Claudine Amiel-Tison commence alors un travail personnel dans une discipline naissante : la neurologie du nouveau-né. Elle s’intéresse aux techniques modernes de réanimation dans le contrôle de la pathologie respiratoire du nouveau-né. Ces travaux constitueront le point de départ d’un ensemble d’études qu’elle mènera, avec le souci constant d’améliorer la santé, le développement et la qualité de vie des enfants à risque de séquelles neurologiques. 

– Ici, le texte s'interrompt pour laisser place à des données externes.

-- ==== Sys2Proof/Proofs/StorageCare.lean ====
section
/-! PROOFS. The scrub, wear levelling and the recorder (R328 to R330, R339, R340), reverts and the confirmation of versions (R336, R337). -/

namespace Sys2Proof.Machine

open Sys2Proof

/-! ### Blocks (R327 to R330) -/

/-- RECORDER gives up a block, and counts no retired one. -/
theorem State.recShrink_retired (s : State) : s.recShrink.flash.retired = s.flash.retired := by
  unfold State.recShrink
  split <;> rfl

/-- A retired block is counted, wherever its space comes from. -/
theorem State.retireBlock_retired (s : State) (block cause : Nat) :
    (s.retireBlock block cause).1.flash.retired = s.flash.retired + 1 := by
  unfold State.retireBlock
  extract_lets _ s1 n _ s2 _
  have hs1 : s1.flash.retired = s.flash.retired + 1 := by rw [State.raise_flash]
  have hs2 : s2.flash.retired = s.flash.retired + 1 := hs1
  split
  · split
    · rw [State.raise_flash]
      exact hs2
    · exact hs2
  · split
    · exact (State.recShrink_retired s1).trans hs1
    · exact hs1

/-- A sector beyond correction retires its block. -/
theorem State.uncorrectable_retired (s : State) (r : ScrubRead) : (s.uncorrectable r).flash.retired = s.flash.retired + 1 := by
  unfold State.uncorrectable
  extract_lets s1 s2 _ _
  have hs2 : s2.flash.retired = s.flash.retired + 1 := by rw [State.retireBlock_retired, State.raise_flash]
  split
  · exact hs2
  · split
    · exact hs2
    · exact hs2

/-- The state in which a scrub has read its page. -/
def State.scrubbed (s : State) (r : ScrubRead) : State :=
  ({ s with flash := { s.flash with eraseMax := max s.flash.eraseMax r.erases } } : State).count Id.CORRECTED_BITS r.corrected

theorem State.scrubbed_flash (s : State) (r : ScrubRead) :
    (s.scrubbed r).flash = { s.flash with eraseMax := max s.flash.eraseMax r.erases } := State.count_flash ..

theorem State.scrubbed_counter (s : State) (r : ScrubRead) (hcorrected : 0 < r.corrected) :
    (s.scrubbed r).counter Id.CORRECTED_BITS = min 0xFFFFFFFF (s.counter Id.CORRECTED_BITS + r.corrected) := by
  unfold State.scrubbed
  rw [State.count_counter, if_neg (by omega)]
  rfl

/-- The scrub of a module that is awake with FLSH on. -/
theorem doScrub_eq {t : Time} {r : ScrubRead} {s : State} (hawake : s.awake = true) (hon : s.isOn 5 = true) :
    doScrub t r s = if 8 < r.errors then ((s.at t).scrubbed r).uncorrectable r
      else
        let y := if 5 ≤ r.errors then ((s.at t).scrubbed r).relocate r.phys else (s.at t).scrubbed r
        if 57000 ≤ r.erases then (y.retireBlock r.phys 3).1 else y := by
  have hruns : ¬ ((!(s.at t).awake || !(s.at t).isOn 5) = true) := by
    have hawake' : (s.at t).awake = true := hawake
    rw [hawake', State.at_isOn, hon]
    decide
  exact if_neg hruns

/-- A move of data waits as two groups. -/
theorem State.relocate_length (s : State) (block : Nat) : (s.relocate block).groups.length = s.groups.length + 2 :=
  State.flashQueue_length ..

/-- Wear levelling moves data where the wear differs by more than 2000 erases. -/
theorem doWearMove_moves {t : Time} {least most : Nat} {s : State} (hon : s.isOn 5 = true) (hworn : least + 2000 < s.flash.eraseMax)
    (hmost : most ≤ s.flash.eraseMax) : doWearMove t least most s = (s.at t).relocate 4096 :=
  if_pos ⟨hon, hworn, hmost⟩

/-! ### The recorder (R339, R340) -/

/-- A segment that is no longer held is not copied. -/
theorem doRecorderCopy_skips {t : Time} {s : State} {n : U32} {rest : List U32} (hcopies : s.flash.copies = n :: rest)
    (hon : s.isOn 5 = true) (hidle : (s.groups.any fun g => g.work == .recorder n) = false)
    (hheld : (s.cap.held.find? fun g => g.num == n) = none) : doRecorderCopy t s = (s.at t).skipCopy n := by
  unfold doRecorderCopy
  extract_lets s1
  have hcopies1 : s1.flash.copies = n :: rest := hcopies
  have hruns : ¬ (((s1.flash.running.toList ++ s1.flash.queue).any fun g => g.work == .recorder n) || !s1.isOn 5) = true := by
    have hidle1 : ((s1.flash.running.toList ++ s1.flash.queue).any fun g => g.work == .recorder n) = false := hidle
    have hon1 : s1.isOn 5 = true := hon
    rw [hidle1, hon1]
    decide
  have hheld1 : (s1.cap.held.find? fun g => g.num == n) = none := hheld
  rw [hcopies1]
  dsimp only
  rw [if_neg hruns, hheld1]

/-- A held segment's copy is queued: erase groups, program groups and a commit, all of them for that segment. -/
theorem doRecorderCopy_queues {t : Time} {s : State} {n : U32} {rest : List U32} {g : Segment} (hcopies : s.flash.copies = n :: rest)
    (hon : s.isOn 5 = true) (hidle : (s.groups.any fun g => g.work == .recorder n) = false)
    (hheld : (s.cap.held.find? fun g => g.num == n) = some g) :
    ∃ (erase : List FlashGroup) (pages : Nat),
      doRecorderCopy t s = (s.at t).flashQueue (erase ++ itemGroups (.recorder n) false pages) := by
  unfold doRecorderCopy
  extract_lets s1
  have hcopies1 : s1.flash.copies = n :: rest := hcopies
  have hruns : ¬ (((s1.flash.running.toList ++ s1.flash.queue).any fun g => g.work == .recorder n) || !s1.isOn 5) = true := by
    have hidle1 : ((s1.flash.running.toList ++ s1.flash.queue).any fun g => g.work == .recorder n) = false := hidle
    have hon1 : s1.isOn 5 = true := hon
    rw [hidle1, hon1]
    decide
  have hheld1 : (s1.cap.held.find? fun g => g.num == n) = some g := hheld
  rw [hcopies1]
  dsimp only
  rw [if_neg hruns, hheld1]
  exact ⟨_, _, rfl⟩

section
variable {s : State} {t : Time} {h : Hdr} {v : Bytes} {s2 : State} {r : Rcvd} {x : Session} {o : Obj} {fl : Nat}

/-- REC_SELECT keeps the entry and its SOURCE with the session. -/
theorem Takes.recSelect_runs (H : Takes s t Id.REC_SELECT h v s2 r x o fl) (hlasts : x.lasts) {e : RecEntry}
    (he : (s.flash.entries.find? fun e => e.seq == u32 (leNat v)) = some e) :
    Quiet s (doWriteObject t Id.REC_SELECT h v s) ∧ (doWriteObject t Id.REC_SELECT h v s).answered r.h 0x11 0x80 [] ∧
      ∃ y, (doWriteObject t Id.REC_SELECT h v s).session? r.h.transport r.h.session = some y ∧ y.recSelect = e.seq ∧
        y.recSource = some (u8At e.header 3) := by
  have hplain := State.apply_plain (h := r.h) (svc := 0x11) (x := x) (v := v) (fl := fl) H.served (plain_of_lookup H.object (by decide +kernel))
  have hid : o.id = Id.REC_SELECT := (lookup_regular H.object).1
  have hentries : s2.flash.entries = s.flash.entries := congrArg Flash.entries H.flash
  rw [hid, if_neg (by decide), if_pos rfl, State.selectEntry, hentries, he] at hplain
  rw [H.runs (by decide), hplain]
  have hquiet : Quiet s s2 := (s.at_quiet t).trans (reaches_quiet H.heard)
  obtain ⟨b, hb⟩ := State.modSession_answered (f := fun y => { y with recSelect := e.seq, recSource := some (u8At e.header 3) })
    (H.session_ne_zero (by decide)) H.session (fun z => ⟨rfl, rfl⟩) hlasts 0x11 0x80 []
  exact ⟨hquiet.trans ((State.modSession_quiet ..).trans (State.answer_quiet ..)), State.answer_answered .., _, hb, rfl, rfl⟩

/-- REC_CLEAR empties the list of entries. -/
theorem recClearAction_entries (s : State) : (recClearAction s).flash.entries = [] :=
  (State.flashQueue_quiet ..).flash_field Flash.entries fun _ => rfl

theorem Takes.recClear_runs (H : Takes s t Id.REC_CLEAR h v s2 r x o fl) : (doWriteObject t Id.REC_CLEAR h v s).ticketedBy s2 r ∧
    (doWriteObject t Id.REC_CLEAR h v s).flash.entries = [] := by
  obtain ⟨hticket, hquiet⟩ :=
    H.ticketed_runs (cmd_of_lookup H.object (by decide +kernel)) (f := fun _ y => recClearAction y) (by rfl)
  exact ⟨hticket, (hquiet.flash_field Flash.entries fun _ => rfl).trans (recClearAction_entries _)⟩

/-! ### Versions (R336, R337) -/

/-- The version that a revert names is found by the versions held and the current one. -/
theorem State.revertTarget_congr {s u : State} (hflash : u.flash = s.flash) (value : Nat) : u.revertTarget value = s.revertTarget value := by
  simp only [State.revertTarget, State.version?, hflash]

/-- An accepted revert queues the write of the pointer. -/
theorem versionRevertAction_queues {s : State} {value : Nat} {w : Version} (k : U32) (hw : s.revertTarget value = some w) :
    .pointer w.num k ∈ (versionRevertAction value k s).groups.map FlashGroup.work := by
  unfold versionRevertAction
  rw [hw]
  exact State.mem_flashItem ..

theorem Takes.versionRevert_runs (H : Takes s t Id.VERSION_REVERT h v s2 r x o fl) {w : Version} (hw : s.revertTarget (leNat v) = some w)
    (hcheck : s2.revertCheck (leNat v) = none) : (doWriteObject t Id.VERSION_REVERT h v s).ticketedBy s2 r ∧
      .pointer w.num s2.nextTicket ∈ (doWriteObject t Id.VERSION_REVERT h v s).groups.map FlashGroup.work ∧
      Within [.emit] s (doWriteObject t Id.VERSION_REVERT h v s) := by
  have hacc := cmd_of_lookup H.object (by decide +kernel)
  have hcommand : s2.command r.h 0x11 x Id.VERSION_REVERT (leNat v) = s2.ticketed fun k y => versionRevertAction (leNat v) k y := by
    show s2.revertCommand (leNat v) = _
    rw [State.revertCommand, hcheck]
  obtain ⟨hticket, hquiet⟩ := H.ticketed_runs hacc hcommand
  have hqueued := versionRevertAction_queues (s := s2.issueTicket.1) s2.nextTicket ((State.revertTarget_congr H.flash _).trans hw)
  refine ⟨hticket, (H.ticketed_works hacc hcommand).mem rfl hqueued, ?_⟩
  exact ((H.quiet.within.seq (versionRevertAction_within ..)).then hquiet)

end

/-- A start whose version is confirmed and whose firmware is no trial has nothing to confirm after its 5 s. -/
theorem doVersionConfirmTimeout_done {t c : Time} {x : BootIn} {s : State} (hstart : s.pwr.coldStart = some c)
    (hsupply : s.pwr.losing = false) (hawake : s.awake = true) (hdue : c + Sys2Proof.sec 5 ≤ max s.now t)
    (htrial : ((s.flash.slots[s.flash.activeSlot]?).map (·.state)) ≠ some 3)
    (hconfirmed : ∀ w, s.version? s.flash.current = some w → w.confirmed = true) :
    doVersionConfirmTimeout t x s = { s.at t with pwr := { s.pwr with coldStart := none } } := by
  unfold doVersionConfirmTimeout
  extract_lets s1 trial open_ _
  have hstart1 : s1.pwr.coldStart = some c := hstart
  rw [hstart1]
  dsimp -zeta only
  have hlate : ¬ s1.now < c + Sys2Proof.sec 5 := Nat.not_lt.mpr hdue
  have hgoes : ¬ (decide (s1.now < c + Sys2Proof.sec 5) || s1.pwr.losing || !s1.awake) = true := by
    have hsupply1 : s1.pwr.losing = false := hsupply
    have hawake1 : s1.awake = true := hawake
    rw [decide_eq_false hlate, hsupply1, hawake1]
    decide
  have htrial1 : ¬ trial = true := fun h => htrial (beq_iff_eq.mp h)
  have hopen : ¬ open_ = true := by
    have hversion : s1.version? s1.flash.current = s.version? s.flash.current := rfl
    simp only [open_, hversion]
    cases hw : s.version? s.flash.current with
    | none => decide
    | some w => simp [hconfirmed w hw]
  rw [if_neg hgoes, if_neg htrial1, if_neg hopen]
  rfl

/-- Before its 5 s nothing is decided. -/
theorem doVersionConfirmTimeout_early {t c : Time} {x : BootIn} {s : State} (hstart : s.pwr.coldStart = some c)
    (hearly : max s.now t < c + Sys2Proof.sec 5) : doVersionConfirmTimeout t x s = s.at t := by
  unfold doVersionConfirmTimeout
  extract_lets s1 _ _ _
  have hstart1 : s1.pwr.coldStart = some c := hstart
  rw [hstart1]
  dsimp -zeta only
  have hwaits : (decide (s1.now < c + Sys2Proof.sec 5) || s1.pwr.losing || !s1.awake) = true := by
    rw [decide_eq_true (show s1.now < c + Sys2Proof.sec 5 from hearly)]
    rfl
  exact if_pos hwaits

/-- Settles O58: each event by the groups and counts that it leaves, each command by its answer and its action. -/
theorem storageIsScrubbedAndVersionsRevert : Obligations.StorageIsScrubbedAndVersionsRevert := by
  unfold Obligations.StorageIsScrubbedAndVersionsRevert
  refine ⟨fun t r s hawake hon => ⟨fun herrors herases => ?_, fun herrors => ?_⟩,
    fun t least most s hon hworn hmost => ?_,
    fun t n rest s hcopies hon hidle => ⟨fun hheld => ?_, fun g hheld => ?_⟩,
    fun t h v s s2 r x o fl => ⟨fun H hlasts e he => ?_, fun H => ⟨_, rfl, H.recClear_runs⟩⟩,
    fun t h v s s2 r x o fl w H hw hcheck => ?_,
    fun t c x s hstart hsupply hawake => ⟨fun hdue htrial hconfirmed => ?_, fun hearly => ?_⟩⟩
  · have hrun : doScrub t r s = (s.at t).scrubbed r := by
      rw [doScrub_eq hawake hon, if_neg (by omega)]
      dsimp only
      rw [if_neg (by omega), if_neg (by omega)]
    exact ⟨_, congrArg Host.Outcome.next hrun, State.scrubbed_flash .., State.scrubbed_counter (s.at t) r⟩
  · have hrun : doScrub t r s = ((s.at t).scrubbed r).uncorrectable r := by rw [doScrub_eq hawake hon, if_pos herrors]
    refine ⟨_, congrArg Host.Outcome.next hrun, ?_⟩
    rw [State.uncorrectable_retired, State.scrubbed_flash]
    rfl
  · exact ⟨_, congrArg Host.Outcome.next (doWearMove_moves hon hworn hmost), State.relocate_length ..⟩
  · exact ⟨_, congrArg Host.Outcome.next (doRecorderCopy_skips hcopies hon hidle hheld), rfl⟩
  · obtain ⟨erase, pages, hrun⟩ := doRecorderCopy_queues (t := t) hcopies hon hidle hheld
    exact ⟨_, congrArg Host.Outcome.next hrun, State.mem_flashQueue _ (List.mem_append_right _ (mem_itemGroups ..))⟩
  · obtain ⟨hquiet, hanswer, y, hy, hselected⟩ := H.recSelect_runs hlasts he
    exact ⟨_, y, rfl, hquiet, hanswer, hy, hselected⟩
  · obtain ⟨hticket, hqueued, hframe⟩ := H.versionRevert_runs hw hcheck
    exact ⟨_, rfl, hticket, hqueued, hframe.part .cfg (by decide), hframe.quiet.flash_field Flash.current fun _ => rfl⟩
  · exact ⟨_, congrArg Host.Outcome.next (doVersionConfirmTimeout_done hstart hsupply hawake hdue htrial hconfirmed), rfl, rfl⟩
  · exact congrArg Host.Outcome.next (doVersionConfirmTimeout_early hstart hearly)

end Sys2Proof.Machine
end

En 1968, elle prend la direction du centre néonatal de la maternité de Port-Royal, proche du service de réanimation nouvellement créé. Sa contribution à la conception de la méthode d’évaluation neurologique du nouveau-né et du jeune enfant restera gravée dans la mémoire de plusieurs générations de néonatologistes, pédiatres, neurologues, sages-femmes et professionnels de la réadaptation.
Elle passe la deuxième partie de sa carrière comme Directeur de recherche de à l’INSERM, période pendant laquelle elle simplifie l’examen neurologique et le diffuse aux pédiatres et aux néonatologistes. 
Parmi l’ensemble de ses publications, trois livres résument son travail : La surveillance neurologique au cours de la première année (1985), Démarche en neurologie du développement (2004) et Les pathologies périnatales et leurs conséquences (2010). Madame Claudine Amiel-Tison est décédée le 7 décembre 2013.